With just five weeks left on their current contract, the Talks aimed at ending the eight-day-old dockers strike failed to materialize yesterday as both sides were unable to agree on the status of workers in the negotiations.
It was the first meeting arranged by the Labour Department.
The Union of Hong Kong Dockers had insisted it be recognized as union representatives and not just as representatives of the employees, but the contractors disagreed.
Earlier, the department sent out invitations to dock workers, contractors and the port operator, Hong Kong International Terminals, to arrange the three-way talks in hopes of ending the strike.
Four contractors arrived at the venue at noon but left before the docker representatives arrived at 2.30pm. The representatives left around 5pm when one contractor returned. HIT said it would not attend.

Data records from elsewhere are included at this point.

-- ==== Sys2Proof/Machine/Dispatch.lean ====
section
/-!
DEFINITION. The dispatcher: one arm per constructor of Instr, each one direct call of that command's meaning.
-/
namespace Sys2Proof.Machine
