-- ==== Sys2Proof/WellFormed.lean ====
section
/-!
DEFINITION. When the operands of a command are such as the manual lets arrive: field ranges that the operand types do not already bound, lengths of data, and reserved fields. The meanings are total all the same and judge an ill-formed operand as their rules say.
-/
namespace Sys2Proof

/-- The operands of a command lie in the ranges that the manual gives them (R122, R126, R130, R148, R247, R287, R291, R343, R346, R377, R395, R476, R485, R499 to R501, R514, R515, R542). -/
def Instr.wellFormed (i : Instr) : Bool :=
  match i with
  | .add _ _ _ _ => true
  | .sub _ _ _ _ => true
  | .and _ _ _ _ => true
  | .or _ _ _ _ => true
  | .xor _ _ _ _ => true
  | .andc _ _ _ _ => true
  | .orc _ _ _ _ => true
  | .shl _ _ _ _ => true
  | .shru _ _ _ _ => true
  | .shrs _ _ _ _ => true
  | .rotr _ _ _ _ => true
  | .clts _ _ _ _ => true
  | .cltu _ _ _ _ => true
  | .ceq _ _ _ _ => true
  | .mins _ _ _ _ => true
  | .maxs _ _ _ _ => true
  | .minu _ _ _ _ => true
  | .maxu _ _ _ _ => true
  | .mul _ _ _ _ => true
  | .mulhs _ _ _ _ => true
  | .mulhu _ _ _ _ => true
  | .divs _ _ _ _ => true
  | .divu _ _ _ _ => true
  | .mods _ _ _ _ => true
  | .modu _ _ _ _ => true
  | .exts8 _ _ _ rs2 => rs2 == 0
  | .exts16 _ _ _ rs2 => rs2 == 0
  | .exts32 _ _ _ rs2 => rs2 == 0
  | .extu8 _ _ _ rs2 => rs2 == 0
  | .extu16 _ _ _ rs2 => rs2 == 0
  | .extu32 _ _ _ rs2 => rs2 == 0
  | .lzc _ _ _ rs2 => rs2 == 0
  | .tzc _ _ _ rs2 => rs2 == 0
  | .popc _ _ _ rs2 => rs2 == 0
  | .bitget _ _ _ _ => true
  | .bitset _ _ _ _ => true
  | .bitclr _ _ _ _ => true
  | .bitflp _ _ _ _ => true
  | .addk _ _ _ _ => true
  | .cltsk _ _ _ _ => true
  | .cltuk _ _ _ _ => true
  | .andk _ _ _ _ => true
  | .ork _ _ _ _ => true
  | .xork _ _ _ _ => true
  | .shlk _ _ _ _ => true
  | .shruk _ _ _ _ => true
  | .shrsk _ _ _ _ => true
  | .rotrk _ _ _ _ => true
  | .bitgetk _ _ _ _ => true
  | .bitsetk _ _ _ _ => true
  | .bitclrk _ _ _ _ => true
  | .bitflpk _ _ _ _ => true
  | .ceqk _ _ _ _ => true
  | .lup _ _ _ => true
  | .dadd _ _ _ _ => true
  | .dsub _ _ _ _ => true
  | .dmul _ _ _ _ => true
  | .ddiv _ _ _ _ => true
  | .dsqrt _ _ _ rs2 => rs2 == 0
  | .dmin _ _ _ _ => true
  | .dmax _ _ _ _ => true
  | .dceq _ _ _ _ => true
  | .dclt _ _ _ _ => true
  | .dcle _ _ _ _ => true
  | .itod _ _ _ rs2 => rs2 == 0
  | .dtoi _ _ _ rs2 => rs2 == 0
  | .dtoiz _ _ _ rs2 => rs2 == 0
  | .dtos _ _ _ rs2 => rs2 == 0
  | .stod _ _ _ rs2 => rs2 == 0
  | .ldD _ _ _ _ => true
  | .ldW _ _ _ _ => true
  | .ldH _ _ _ _ => true
  | .ldB _ _ _ _ => true
  | .ldWu _ _ _ _ => true
  | .ldHu _ _ _ _ => true
  | .ldBu _ _ _ _ => true
  | .stD _ _ _ _ => true
  | .stW _ _ _ _ => true
  | .stH _ _ _ _ => true
  | .stB _ _ _ _ => true
  | .lget _ _ _ _ _ => true
  | .land _ _ _ _ _ => true
  | .lor _ _ _ _ _ => true
  | .lxor _ _ _ _ _ => true
  | .landn _ _ _ _ _ => true
  | .lcnt _ _ _ _ _ => true
  | .lput _ _ _ _ _ => true
  | .lsetb _ _ _ _ _ => true
  | .lclrb _ _ _ _ _ => true
  | .linv _ _ _ _ _ => true
  | .bcr _ _ _ _ _ => true
  | .bci _ _ _ _ _ => true
  | .bbs _ _ _ _ => true
  | .bbc _ _ _ _ => true
  | .edgeR _ _ _ _ => true
  | .edgeF _ _ _ _ => true
  | .edgeB _ _ _ _ => true
  | .lrD _ _ _ rs2 => rs2 == 0
  | .scD _ _ _ _ => true
  | .tas _ _ _ rs2 => rs2 == 0
  | .sysCall _ _ _ _ => true
  | .fence _ _ _ _ => true
  | .fenceComplete _ => true
  | .tmrq _ _ _ _ => true
  | .nop _ _ _ _ => true
  | .jmp _ _ _ => true
  | .call _ _ _ => true
  | .callr _ _ _ _ => true
  | .jr _ _ _ _ => true
  | .ret _ _ _ _ => true
  | .breakpointReached _ => true
  | .reservationTimeout _ => true
  | .transientFault _ _ _ => true
  | .releaseSignalArrival _ => true
  | .dispatch _ => true
  | .speculationStart _ => true
  | .comparisonComplete _ => true
  | .verificationReplayDone _ => true
  | .eventTriggerArrival _ => true
  | .directOutputWord => true
  | .bankTransactionStart _ => true
  | .bankAgeing _ => true
  | .bankTransactionEnd _ => true
  | .imageRoute _ => true
  | .scrub _ => true
  | .nopCommand _ => true
  | .fenceDescriptor _ => true
  | .dmaCopy _ => true
  | .dmaWrite _ => true
  | .arm _ => true
  | .disarm _ => true
  | .runCommand _ => true
  | .stopCommand _ => true
  | .continueTask _ => true
  | .stepTask _ => true
  | .breakSet _ => true
  | .breakClear _ => true
  | .taskStatus _ => true
  | .taskClear _ => true
  | .dbgState _ => true
  | .projectLoad _ data => decide (data.length < 2 ^ 32)
  | .changeLoad _ data => decide (data.length < 2 ^ 32)
  | .changeApply _ => true
  | .changeAbort _ => true
  | .xwrite _ data => decide (data.length < 2 ^ 18)
  | .forceSet _ => true
  | .forceClear _ => true
  | .forceList _ => true
  | .camLoad _ data => decide (data.length < 2 ^ 32)
  | .timeConfig _ => true
  | .timeStatus _ => true
  | .blockArm _ => true
  | .blockCancel _ => true
  | .rtcGet _ => true
  | .rtcSetsec _ => true
  | .rtcSetdate _ => true
  | .rtcShift _ => true
  | .rtcCal _ => true
  | .calToDate _ => true
  | .dateToCal _ => true
  | .recRead _ => true
  | .recFlush _ => true
  | .trendConfig _ => true
  | .trendRead _ => true
  | .nvsPut _ data => decide (data.length ≤ 8192)
  | .nvsGet _ => true
  | .nvsCompact _ => true
  | .fwLoad _ data => decide (data.length < 2 ^ 32)
  | .fwActivate _ => true
  | .fwAccept _ => true
  | .projectStore _ data => decide (data.length < 2 ^ 32)
  | .attest _ data => data.length == 32
  | .secProvision _ data => data.length == 128
  | .secKeyload _ data => data.length == 132
  | .idRead _ => true
  | .wdgCheckin _ => true
  | .pairForm _ _ => true
  | .pairSwitch _ => true
  | .pairLeave _ => true
  | .pairStatus _ => true
  | .sendBlock _ => true
  | .logEvent _ => true
  | .wdgCheckinService _ => true
  | .nvsPutService _ => true
  | .nvsGetService _ => true
  | .calConvert _ => true
  | .commandCompletion _ _ => true
  | .doorbellPoll => true
  | .pollDataArrival ok data => !ok || data.length == 512
  | .descriptorArrival _ _ data => data.length % 64 == 0
  | .ownTimeout _ => true
  | .hostLost => true
  | .eventBacklogWrite => true
  | .interruptModeration _ => true
  | .dmaBurst _ => true
  | .dmaRequestFailure _ cause _ => cause != 0
  | .hostReset => true
  | .busMasterDisable _ => true
  | .bar0InvalidAccess _ _ => true
  | .registerWrite off _ _ => off.toNat % 8 == 0
  | .rngNudge _ => true
  | .ringConfigWrite off _ => off.toNat % 8 == 0
  | .dmaCtlEnWrite _ => true
  | .dmaBurstRequest _ => true
  | .dmaResume _ _ => true
  | .dmaFlush _ _ => true
  | .tsySnap _ => true
  | .tsyAdj _ _ => true
  | .tsyRateWrite _ => true
  | .tsySlewmaxWrite _ => true
  | .tsyKey _ => true
  | .servoenClear _ => true
  | .tcmpTimeWrite _ _ => true
  | .tcmpCtlWrite _ _ => true
  | .netCfgWrite _ _ => true
  | .netCntclr _ => true
  | .fioCntLoad _ _ => true
  | .fioCsnap _ => true
  | .fioArm _ _ => true
  | .groupFaultClear _ _ => true
  | .anaMmclr _ _ => true
  | .fioCntclr _ => true
  | .latchIgnClear _ _ => true
  | .motCntclr _ => true
  | .motEcfgWrite _ _ => true
  | .mktClkWrite _ _ => true
  | .spctlWrite _ => true
  | .stlCntclr _ => true
  | .wdgSvc _ _ => true
  | .wdgKey _ => true
  | .prsBudgetWrite _ => true
  | .prsCntclr _ => true
  | .sysEcntclr _ => true
  | .sysRstctl _ => true
  | .rtcSetsecWrite _ => true
  | .rtcShiftWrite _ => true
  | .rtcCalWrite _ => true
  | .rtcWriteApply => true
  | .nvsLockKey _ => true
  | .nvsCntclr _ => true
  | .redCntclr _ => true
  | .modeEffect => true
  | .stallAwake _ => true
  | .purseGrant => true
  | .purseTimeout => true
  | .windowOpen _ => true
  | .windowClose _ => true
  | .windowTimeout _ => true
  | .tickBoundary => true
  | .timeComparatorFire _ => true
  | .slewEnd => true
  | .forcedStepTimeout => true
  | .setwaitExpiry => true
  | .ptpMessageReceive _ _ => true
  | .syncReceiptTimeout => true
  | .gclChange _ => true
  | .portLinkChange _ _ _ _ => true
  | .cycleFrameReceive _ _ frame => decide (46 ≤ frame.length) && decide (frame.length ≤ 1996)
  | .unsupportedFrame _ _ => true
  | .receiveWindowClose entry => decide (entry < 65536)
  | .transmitGather entry => decide (entry < 65536)
  | .frameTransmit entry => decide (entry < 65536)
  | .motionCycle _ => true
  | .motionHandoff _ => true
  | .motionDeadline _ unfinished => unfinished.all (fun x => decide (x < 128))
  | .fieldInputEdge _ _ => true
  | .debounceExpiry _ => true
  | .reflexPulseEnd _ => true
  | .fieldInputTime => true
  | .fieldGatherStart => true
  | .fieldOutputTime => true
  | .generatorEdge _ => true
  | .staggeredSwitch => true
  | .outputTrip _ _ => true
  | .outputRetry _ => true
  | .lplusUvChange _ _ => true
  | .fieldSag _ => true
  | .fieldCutoff _ => true
  | .analogSample _ => true
  | .analogConversionDone _ _ => true
  | .watchdogExpire => true
  | .hardTimerEnd => true
  | .eraseSuspensionLimit => true
  | .fatalError _ => true
  | .fatalResetTimer => true
  | .powerLoss _ => true
  | .saveCommitDeadline => true
  | .retentiveSave => true
  | .powerLossReset => true
  | .railBelowReset _ => true
  | .resetPin _ => true
  | .backupSwitchover _ => true
  | .backupPowerUp => true
  | .resetRelease _ _ _ => true
  | .pllRetry => true
  | .ready _ => true
  | .flashProgramDone _ => true
  | .flashEraseDone => true
  | .recorderFlush => true
  | .trendSample _ => true
  | .retentionCheck => true
  | .marginScan sectors => sectors.all (fun x => decide (x < 2048))
  | .opsecCopy => true
  | .rtcSyncCheck => true
  | .engineSwap _ => true
  | .mailboxWrite _ len data => decide (len.toNat ≤ 61440) && data.length == len.toNat
  | .mailboxVerify => true
  | .mailboxBoot => true
  | .mailboxAbort => true
  | .recoveryWrite _ _ _ data => decide (data.length ≤ 1024)
  | .recoveryVerify _ _ => true
  | .recoveryBoot _ _ => true
  | .recoveryHello _ _ => true
  | .heartbeatInterval => true
  | .heartbeat _ _ _ hb _ => hb.toNat / 2 ^ 22 == 0
  | .inputPiece _ _ _ _ _ _ data => decide (data.length ≤ 4072)
  | .eventPiece _ _ _ _ evt => evt.length == 8
  | .journal _ _ _ _ entries => entries.length % 2 == 0 && decide (entries.length ≤ 510)
  | .motionPiece _ _ _ _ data => data.length % 8 == 0 && decide (data.length ≤ 4096)
  | .hashMessage _ _ _ _ _ => true
  | .verdict _ _ _ _ _ => true
  | .control _ _ _ data => data.length % 8 == 0 && decide (data.length ≤ 4096)
  | .stateCopy _ _ _ data => data.length % 8 == 0 && decide (data.length ≤ 4088)
  | .epochcopy _ _ _ _ data => data.length % 8 == 0 && decide (data.length ≤ 4096)
  | .abdicate _ _ _ cause => decide (2 ≤ cause.toNat) && decide (cause.toNat ≤ 5)
  | .leave _ _ => true
  | .linkMessageDiscard _ => true
  | .laneDown _ => true
  | .peerWatchWindow _ => true
  | .takeover => true
  | .settleTimeout _ => true
  | .mirroredEpoch => true
  | .autorsTimer _ => true
  | .confirmExpiry => true
  | .pairFormTimeout => true
  | .undefinedInstruction _ _ => true
  | .busMasterEnable _ => true
  | .ptpMessageTransmit _ _ _ => true
  | .crystalEdge => true
  | .wdgWindowOpen => true
  | .cbRecoveryResetTimeout entry => decide (entry < 65536)
  | .preemptionVerification _ _ => true
  | .resetSaveDeadline => true

end Sys2Proof
end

Labour Party lawmaker Lee Cheuk-yan, who is assisting the workers, said he received a call from Secretary for Labour and Welfare Matthew Cheung Kin-chung around 12.30pm inviting union representatives to attend the meeting.
The union’s spokesman Stanley Ho Wai- hong said the talks were “meaningless” as only one contractor turned up.
He said the strike will continue until all four contractors were ready to talk.
Lee said the contractors were not sincere and said the Labour Department “was being slapped in the face.”
He added: “I have no idea why the contractors were there at 12pm. If they didn’t want to talk to us, why bother to go there?” But Chief labor officer Melody Luk Wai-ling said both sides had tried their best to attend.
“I hope both sides will put aside their differences and continue the discussion,” Luk said.
In a related development, about 300 port workers under the HIT Group Employees General Chamber launched a work-to-rule from midnight, saying they were not being paid for overtime work.
A spokeswoman for HIT said no directly employed workers joined the work-to-rule.
About 10 protesters gathered outside the Kwai Fong ParknShop – owned by Hutchison Whampoa, parent of HIT – calling on shoppers to boycott the supermarket on Saturday.